Dataset entries
>>>
-- ==== Sys2Proof/Laws/Hash.lean ====
section
/-! SUPPORT. Laws/Hash.lean: the pure functions of Machine/Hash.lean, step by step and element by element. -/

namespace Sys2Proof.Machine

/-! ### The schedule (42_compression.md R173) -/

theorem scheduleAfter_succ (b : Block) (w : Schedule) (n : Nat) (h : 16 + n < 64) :
    scheduleAfter b w (n + 1) =
      (scheduleAfter b w n).set (16 + n) (scheduleWord (scheduleAfter b w n) (16 + n) h) h := by
  rw [scheduleAfter]; exact dif_pos h

/-- A word once computed is kept. -/
theorem scheduleAfter_kept (b : Block) (w : Schedule) (n d j : Nat) (hj : j < 64) (h : j < 16 + n) :
    (scheduleAfter b w (n + d))[j] = (scheduleAfter b w n)[j] := by
  induction d with
  | zero => rfl
  | succ d ih =>
    rw [← ih]
    by_cases hd : 16 + (n + d) < 64
    · simp only [← Nat.add_assoc, scheduleAfter_succ b w (n + d) hd]
      rw [Vector.getElem_set_ne]; omega
    · have : scheduleAfter b w (n + d + 1) = scheduleAfter b w (n + d) := by rw [scheduleAfter]; exact dif_neg hd
      simp only [← Nat.add_assoc, this]

/-- A schedule word depends on the words before it only. -/
theorem scheduleWord_congr (w u : Schedule) (n : Nat) (h : n < 64) (h16 : 16 ≤ n)
    (hwu : ∀ j : Nat, ∀ hj : j < n, w[j] = u[j]) : scheduleWord w n h = scheduleWord u n h := by
  unfold scheduleWord
  rw [hwu (n - 2) (by omega), hwu (n - 7) (by omega), hwu (n - 15) (by omega), hwu (n - 16) (by omega)]

theorem set_congr (w u : Schedule) (n : Nat) (h : n < 64) (x y : Word) (hxy : x = y) (j : Nat) (hj : j < 64)
    (hwu : j ≠ n → w[j] = u[j]) : (w.set n x h)[j] = (u.set n y h)[j] := by
  subst hxy
  rw [Vector.getElem_set, Vector.getElem_set]
  split
  · rfl
  · exact hwu fun e => ‹¬n = j› e.symm

/-- Two computations of the schedule from the same block agree on the computed part, whatever the register held. -/
theorem scheduleAfter_agree (b : Block) (w u : Schedule) (n j : Nat) (hj : j < 64) (h : j < 16 + n) :
    (scheduleAfter b w n)[j] = (scheduleAfter b u n)[j] := by
  induction n generalizing j with
  | zero => exact (loadSchedule_low b w j h).trans (loadSchedule_low b u j h).symm
  | succ n ih =>
    by_cases hn : 16 + n < 64
    · simp only [scheduleAfter_succ _ _ n hn]
      refine set_congr _ _ _ _ _ _ ?_ j hj fun hne => ih j hj (by omega)
      exact scheduleWord_congr _ _ _ hn (by omega) fun k hk => ih k (by omega) hk
    · have e : ∀ v, scheduleAfter b v (n + 1) = scheduleAfter b v n := fun v => by rw [scheduleAfter]; exact dif_neg hn
      simp only [e]
      exact ih j hj (by omega)

/-- After all 48 steps the register holds the schedule of its block. -/
theorem scheduleAfter_eq_schedule (b : Block) (w : Schedule) : scheduleAfter b w 48 = schedule b := by
  apply Vector.ext
  intro j hj
  exact scheduleAfter_agree b w _ 48 j hj (by omega)

theorem schedule_getElem (b : Block) (n j : Nat) (hn : n ≤ 48) (hj : j < 64) (h : j < 16 + n) :
    (schedule b)[j] = (scheduleAfter b (Vector.replicate 64 0) n)[j] := by
  obtain ⟨d, hd⟩ := Nat.exists_eq_add_of_le hn
  unfold schedule
  rw [hd]
  exact scheduleAfter_kept b _ n d j hj h

/-! ### The rounds (R180) -/

theorem roundsAfter_succ (w : Schedule) (v : Words8) (n : Nat) (h : n < 64) :
    roundsAfter w v (n + 1) = roundFn (roundsAfter w v n) romK[n] w[n] := by
  rw [roundsAfter]; exact dif_pos h

/-! ### Words and blocks (41_preprocessor.md R150, 42_compression.md R181) -/

theorem packWords_cons (p0 p1 p2 p3 : Byte) (m : List Byte) :
    packWords (p0 :: p1 :: p2 :: p3 :: m) = packWord p0 p1 p2 p3 :: packWords m := rfl

theorem packWords_length (m : List Byte) : (packWords m).length = m.length / 4 := by
  induction m using packWords.induct with
  | case1 p0 p1 p2 p3 m ih => rw [packWords_cons]; simp only [List.length_cons, ih]; omega
  | case2 m h =>
    rw [packWords]
    · rcases m with _ | ⟨a, _ | ⟨b, _ | ⟨c, _ | ⟨d, m⟩⟩⟩⟩ <;> simp
      exact absurd rfl (h a b c d m)
    · exact h

/-- Packing goes word by word: a whole number of words can be cut off. -/
theorem packWords_append (m l : List Byte) (h : m.length % 4 = 0) : packWords (m ++ l) = packWords m ++ packWords l := by
  induction m using packWords.induct with
  | case1 p0 p1 p2 p3 m ih =>
    have : m.length % 4 = 0 := by simp only [List.length_cons] at h; omega
    simp only [List.cons_append, packWords_cons, ih this]
  | case2 m hm =>
    rcases m with _ | ⟨a, _ | ⟨b, _ | ⟨c, _ | ⟨d, m⟩⟩⟩⟩
    · rfl
    · simp at h
    · simp at h
    · simp at h
    · exact absurd rfl (hm a b c d m)

/-- Byte `k` of packed word `j` is byte `4j + k` of the sequence. -/
theorem packWords_byte (m : List Byte) (h : m.length % 4 = 0) (j k : Nat) (hk : k < 4) (hj : j < m.length / 4) :
    byteOf ((packWords m).getD j 0) k = m.getD (4 * j + k) 0 := by
  induction m using packWords.induct generalizing j with
  | case1 p0 p1 p2 p3 m ih =>
    have hm : m.length % 4 = 0 := by simp only [List.length_cons] at h; omega
    obtain ⟨h0, h1, h2, h3⟩ := byteOf_packWord p0 p1 p2 p3
    rw [packWords_cons]
    cases j with
    | zero => rcases (by omega : k = 0 ∨ k = 1 ∨ k = 2 ∨ k = 3) with h | h | h | h <;> subst h <;> simp [*]
    | succ j =>
      rw [List.getD_cons_succ, ih hm j (by simp only [List.length_cons] at hj; omega),
        show 4 * (j + 1) + k = 4 * j + k + 4 by omega]
      rfl
  | case2 m hm =>
    rcases m with _ | ⟨a, _ | ⟨b, _ | ⟨c, _ | ⟨d, m⟩⟩⟩⟩
    · simp at hj
    · simp at h
    · simp at h
    · simp at h
    · exact absurd rfl (hm a b c d m)

theorem compressBlocks_succ (n : Nat) (h : Words8) (ws : List Word) :
    compressBlocks (n + 1) h ws = compressBlocks n (compress h (blockOf ws)) (ws.drop 16) := rfl

theorem blockOf_getElem (ws : List Word) (j : Nat) (h : j < 16) : (blockOf ws)[j] = ws.getD j 0 := by
  simp [blockOf]

/-- A block is determined by its first sixteen words. -/
theorem blockOf_append (ws l : List Word) (h : 16 ≤ ws.length) : blockOf (ws ++ l) = blockOf ws := by
  apply Vector.ext
  intro j hj
  simp only [blockOf_getElem _ j hj, List.getD_eq_getElem?_getD]
  rw [List.getElem?_append_left (by omega)]

theorem compressBlocks_append (n : Nat) (h : Words8) (ws l : List Word) (hn : ws.length = 16 * n) (k : Nat) :
    compressBlocks (n + k) h (ws ++ l) = compressBlocks k (compressBlocks n h ws) l := by
  induction n generalizing h ws with
  | zero => have : ws = [] := List.eq_nil_of_length_eq_zero (by omega); subst this; rw [Nat.zero_add]; rfl
  | succ n ih =>
    rw [show n + 1 + k = n + k + 1 by omega, compressBlocks_succ, compressBlocks_succ, blockOf_append _ _ (by omega),
      List.drop_append_of_le_length (by omega)]
    exact ih _ _ (by rw [List.length_drop]; omega)

/-- `compress_all` over a concatenation of whole blocks. -/
theorem compressAll_append (h : Words8) (ws l : List Word) (hw : ws.length % 16 = 0) :
    compressAll h (ws ++ l) = compressAll (compressAll h ws) l := by
  unfold compressAll
  rw [List.length_append, show (ws.length + l.length) / 16 = ws.length / 16 + l.length / 16 by omega]
  exact compressBlocks_append _ _ _ _ (by omega) _

theorem compressAll_block (h : Words8) (ws : List Word) (hw : ws.length = 16) :
    compressAll h ws = compress h (blockOf ws) := by
  unfold compressAll; rw [hw]; rfl

theorem compressAll_nil (h : Words8) : compressAll h [] = h := rfl

end Sys2Proof.Machine
end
<<<
▸ **Work task**: Please go over the data above and copy each line with "unfold" in it.

▸ **Response to the task**:
  unfold scheduleWord
  unfold schedule
  unfold compressAll
  unfold compressAll; rw [hw]; rfl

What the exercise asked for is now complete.